======== EXTRACTED INFORMATION ========
theorem Tab.find?_put {α : Type} (t : Tab α) (k n : Nat) (v : α) :
    Tab.find? (Tab.put t k v) n = if n = k then some v else Tab.find? t n := by
  by_cases h : n = k
  · simp [h]
  · simp [h, Tab.find?_put_other t v h]

@[simp] theorem Tab.find?_del_same {α : Type} (t : Tab α) (k : Nat) : Tab.find? (Tab.del t k) k = none := by
  induction t with
  | nil => rfl
  | cons e r ih =>
    obtain ⟨x, y⟩ := e
    by_cases h : x = k
    · subst h
      simpa [Tab.del] using ih
    · simpa [Tab.del, Tab.find?, h] using ih

theorem Tab.find?_del_other {α : Type} (t : Tab α) {k n : Nat} (h : n ≠ k) : Tab.find? (Tab.del t k) n = Tab.find? t n := by
  induction t with
  | nil => rfl
  | cons e r ih =>
    obtain ⟨x, y⟩ := e
    by_cases hx : x = k
    · subst hx
      simpa [Tab.del, Tab.find?, Ne.symm h] using ih
    · by_cases hn : x = n
      · subst hn
        simp [Tab.del, Tab.find?, hx]
      · simpa [Tab.del, Tab.find?, hx, hn] using ih

theorem Tab.mem_put {α : Type} {t : Tab α} {k : Nat} {v : α} {e : Nat × α} (h : e ∈ Tab.put t k v) : e ∈ t ∨ e = (k, v) := by
  induction t with
  | nil => simpa [Tab.put] using h
  | cons a r ih =>
    obtain ⟨x, y⟩ := a
    simp only [Tab.put] at h
    split at h
    · simp only [List.mem_cons] at h ⊢
      tauto
    · split at h
      · simp only [List.mem_cons] at h ⊢
        tauto
      · simp only [List.mem_cons] at h ⊢
        tauto

theorem Tab.mem_of_find? {α : Type} {t : Tab α} {k : Nat} {v : α} (h : Tab.find? t k = some v) : (k, v) ∈ t := by
  induction t with
  | nil => simp [Tab.find?] at h
  | cons a r ih =>
    obtain ⟨x, y⟩ := a
    simp only [Tab.find?] at h
    split at h
    · rename_i hx
      subst hx
      cases h
      simp
    · exact List.mem_cons_of_mem _ (ih h)

theorem Tab.mem_modify {α : Type} {t : Tab α} {k : Nat} {f : α → α} {e : Nat × α} (h : e ∈ Tab.modify t k f) :
    e ∈ t ∨ ∃ v, (k, v) ∈ t ∧ e = (k, f v) := by
  unfold Tab.modify at h
  split at h
  · rename_i v hv
    rcases Tab.mem_put h with h | h
    · exact .inl h
    · exact .inr ⟨v, Tab.mem_of_find? hv, h⟩
  · exact .inl h

/-! ### Memories -/

@[simp] theorem Mem.get_put_same (m : Mem) (a : Nat) (b : Byte) (h : Mem.wf m = true) : Mem.get (Mem.put m a b) a = b := by
  unfold Mem.wf at h
  suffices H : ∀ (m : Mem) lo, Mem.wfFrom lo m = true → Mem.get (Mem.put m a b) a = b from H m none h
  intro m
  have below : ∀ (r : Mem) (l : Nat), a ≤ l → Mem.wfFrom (some l) r = true → Mem.get r a = memDefault := by
    intro r
    induction r with
    | nil => intros; rfl
    | cons c r ih =>
      intro l hl hr
      obtain ⟨x, y⟩ := c
      simp only [Mem.wfFrom, Bool.and_eq_true, decide_eq_true_eq] at hr
      have : ¬ x = a := by omega
      simp only [Mem.get, this, if_false]
      exact ih x (by omega) hr.2
  induction m with
  | nil =>
    intro _ _
    by_cases hb : b = memDefault <;> simp [Mem.put, Mem.get, hb]
  | cons c r ih =>
    intro lo hm
    obtain ⟨x, y⟩ := c
    simp only [Mem.wfFrom, Bool.and_eq_true, decide_eq_true_eq] at hm
    simp only [Mem.put]
    split
    · rename_i hlt
      split
      · rename_i hb
        have : ¬ x = a := by omega
        simp only [Mem.get, this, if_false, hb]
        exact below r x (by omega) hm.2
      · simp [Mem.get]
    · split
      · rename_i _ hx
        split
        · rename_i hb
          rw [hb]
          exact below r x (by omega) hm.2
        · simp [Mem.get]
      · have : ¬ x = a := by omega
        simp only [Mem.get, this, if_false]
        exact ih _ hm.2

theorem Mem.get_put_other (m : Mem) {a n : Nat} (b : Byte) (h : n ≠ a) : Mem.get (Mem.put m a b) n = Mem.get m n := by
  induction m with
  | nil =>
    by_cases hb : b = memDefault <;> simp [Mem.put, Mem.get, hb, Ne.symm h]
  | cons c r ih =>
    obtain ⟨x, y⟩ := c
    simp only [Mem.put]
    split
    · split
      · rfl
      · simp [Mem.get, Ne.symm h]
    · split
      · rename_i hx
        subst hx
        split
        · simp [Mem.get, Ne.symm h]
        · simp [Mem.get, Ne.symm h]
      · simp only [Mem.get, ih]

/-- Raising the lower bound of a form is sound: from above `l` follows from above any smaller bound. -/
theorem Mem.wfFrom_mono {r : Mem} {l : Nat} {lo : Option Nat} (h : Mem.wfFrom (some l) r = true) (hlo : ∀ x, lo = some x → x ≤ l) :
    Mem.wfFrom lo r = true := by
  cases r with
  | nil => rfl
  | cons c r =>
    obtain ⟨x, y⟩ := c
    simp only [Mem.wfFrom, Bool.and_eq_true, decide_eq_true_eq] at h ⊢
    refine ⟨⟨?_, h.1.2⟩, h.2⟩
    cases lo with
    | none => rfl
    | some z => simp only [decide_eq_true_eq]; have := hlo z rfl; omega

/-- An address is above the bound of a form. -/
theorem Mem.above_iff (lo : Option Nat) (a : Nat) :
    (match lo with | none => true | some l => decide (l < a)) = true ↔ ∀ x, lo = some x → x < a := by
  cases lo <;> simp

theorem Mem.wfFrom_put (m : Mem) (a : Nat) (b : Byte) (lo : Option Nat) (h : Mem.wfFrom lo m = true)
    (ha : ∀ x, lo = some x → x < a) : Mem.wfFrom lo (Mem.put m a b) = true := by
  induction m generalizing lo with
  | nil =>
    by_cases hb : b = memDefault
    · simp [Mem.put, Mem.wfFrom, hb]
    · simp only [Mem.put, hb, if_false, Mem.wfFrom, Bool.and_eq_true, decide_eq_true_eq]
      exact ⟨⟨(Mem.above_iff lo a).2 ha, hb⟩, trivial⟩
  | cons c r ih =>
    obtain ⟨x, y⟩ := c
    have top := (Mem.above_iff lo a).2 ha
    have h0 := h
    simp only [Mem.wfFrom, Bool.and_eq_true, decide_eq_true_eq] at h
    simp only [Mem.put]
    split
    · rename_i hlt
      split
      · exact h0
      · rename_i hb
        simp only [Mem.wfFrom, Bool.and_eq_true, decide_eq_true_eq]
        exact ⟨⟨top, hb⟩, ⟨hlt, h.1.2⟩, h.2⟩
    · split
      · rename_i _ hx
        split
        · exact Mem.wfFrom_mono h.2 fun z hz => by have := ha z hz; omega
        · rename_i hb
          simp only [Mem.wfFrom, Bool.and_eq_true, decide_eq_true_eq]
          exact ⟨⟨top, hb⟩, hx ▸ h.2⟩
      · rename_i h1 h2
        have hxa : x < a := by omega
        simp only [Mem.wfFrom, Bool.and_eq_true, decide_eq_true_eq]
        refine ⟨h.1, ih (some x) h.2 fun z hz => ?_⟩
        cases hz
        exact hxa

/-- A byte stored keeps the canonical form. -/
@[simp] theorem Mem.wf_put (m : Mem) (a : Nat) (b : Byte) (h : Mem.wf m = true) : Mem.wf (Mem.put m a b) = true :=
  Mem.wfFrom_put m a b none h (by simp)

/-- Bytes stored keep the canonical form. -/
@[simp] theorem Mem.wf_write (bs : List Byte) (m : Mem) (a : Nat) (h : Mem.wf m = true) : Mem.wf (Mem.write m a bs) = true := by
  induction bs generalizing m a with
  | nil => exact h
  | cons b r ih => exact ih _ _ (Mem.wf_put m a b h)

/-- Scattered bytes stored keep the canonical form. -/
@[simp] theorem Mem.wf_puts (cs : List Host.Cell) (m : Mem) (h : Mem.wf m = true) : Mem.wf (Mem.puts m cs) = true := by
  induction cs generalizing m with
  | nil => exact h
  | cons c r ih => exact ih _ (Mem.wf_put m c.1 c.2 h)

/-- Bytes taken off the list keep the canonical form. -/
theorem Mem.wf_filter (p : Host.Cell → Bool) (m : Mem) (h : Mem.wf m = true) : Mem.wf (m.filter p) = true := by
  suffices H : ∀ (m : Mem) lo, Mem.wfFrom lo m = true → Mem.wfFrom lo (m.filter p) = true from H m none h
  intro m
  induction m with
  | nil => intros; rfl
  | cons c r ih =>
    intro lo hm
    obtain ⟨x, y⟩ := c
    simp only [Mem.wfFrom, Bool.and_eq_true, decide_eq_true_eq] at hm
    simp only [List.filter]
    split
    · simp only [Mem.wfFrom, Bool.and_eq_true, decide_eq_true_eq]
      exact ⟨hm.1, ih _ hm.2⟩
    · refine Mem.wfFrom_mono (l := x) (ih _ hm.2) fun z hz => ?_
      subst hz
      have := hm.1.1
      simp at this
      omega

/-- Bytes erased keep the canonical form. -/
@[simp] theorem Mem.wf_erase (m : Mem) (a n : Nat) (h : Mem.wf m = true) : Mem.wf (Mem.erase m a n) = true :=
  Mem.wf_filter _ m h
========
- _YOUR TASK_: Reproduce, word for word and in full, only the lines above that start at the line with "hb, Ne.symm h]" and run through the line with "decide_eq_true_eq] at h ⊢", both ends included.

- _FINAL ANSWER_:
    by_cases hb : b = memDefault <;> simp [Mem.put, Mem.get, hb, Ne.symm h]
  | cons c r ih =>
    obtain ⟨x, y⟩ := c
    simp only [Mem.put]
    split
    · split
      · rfl
      · simp [Mem.get, Ne.symm h]
    · split
      · rename_i hx
        subst hx
        split
        · simp [Mem.get, Ne.symm h]
        · simp [Mem.get, Ne.symm h]
      · simp only [Mem.get, ih]

/-- Raising the lower bound of a form is sound: from above `l` follows from above any smaller bound. -/
theorem Mem.wfFrom_mono {r : Mem} {l : Nat} {lo : Option Nat} (h : Mem.wfFrom (some l) r = true) (hlo : ∀ x, lo = some x → x ≤ l) :
    Mem.wfFrom lo r = true := by
  cases r with
  | nil => rfl
  | cons c r =>
    obtain ⟨x, y⟩ := c
    simp only [Mem.wfFrom, Bool.and_eq_true, decide_eq_true_eq] at h ⊢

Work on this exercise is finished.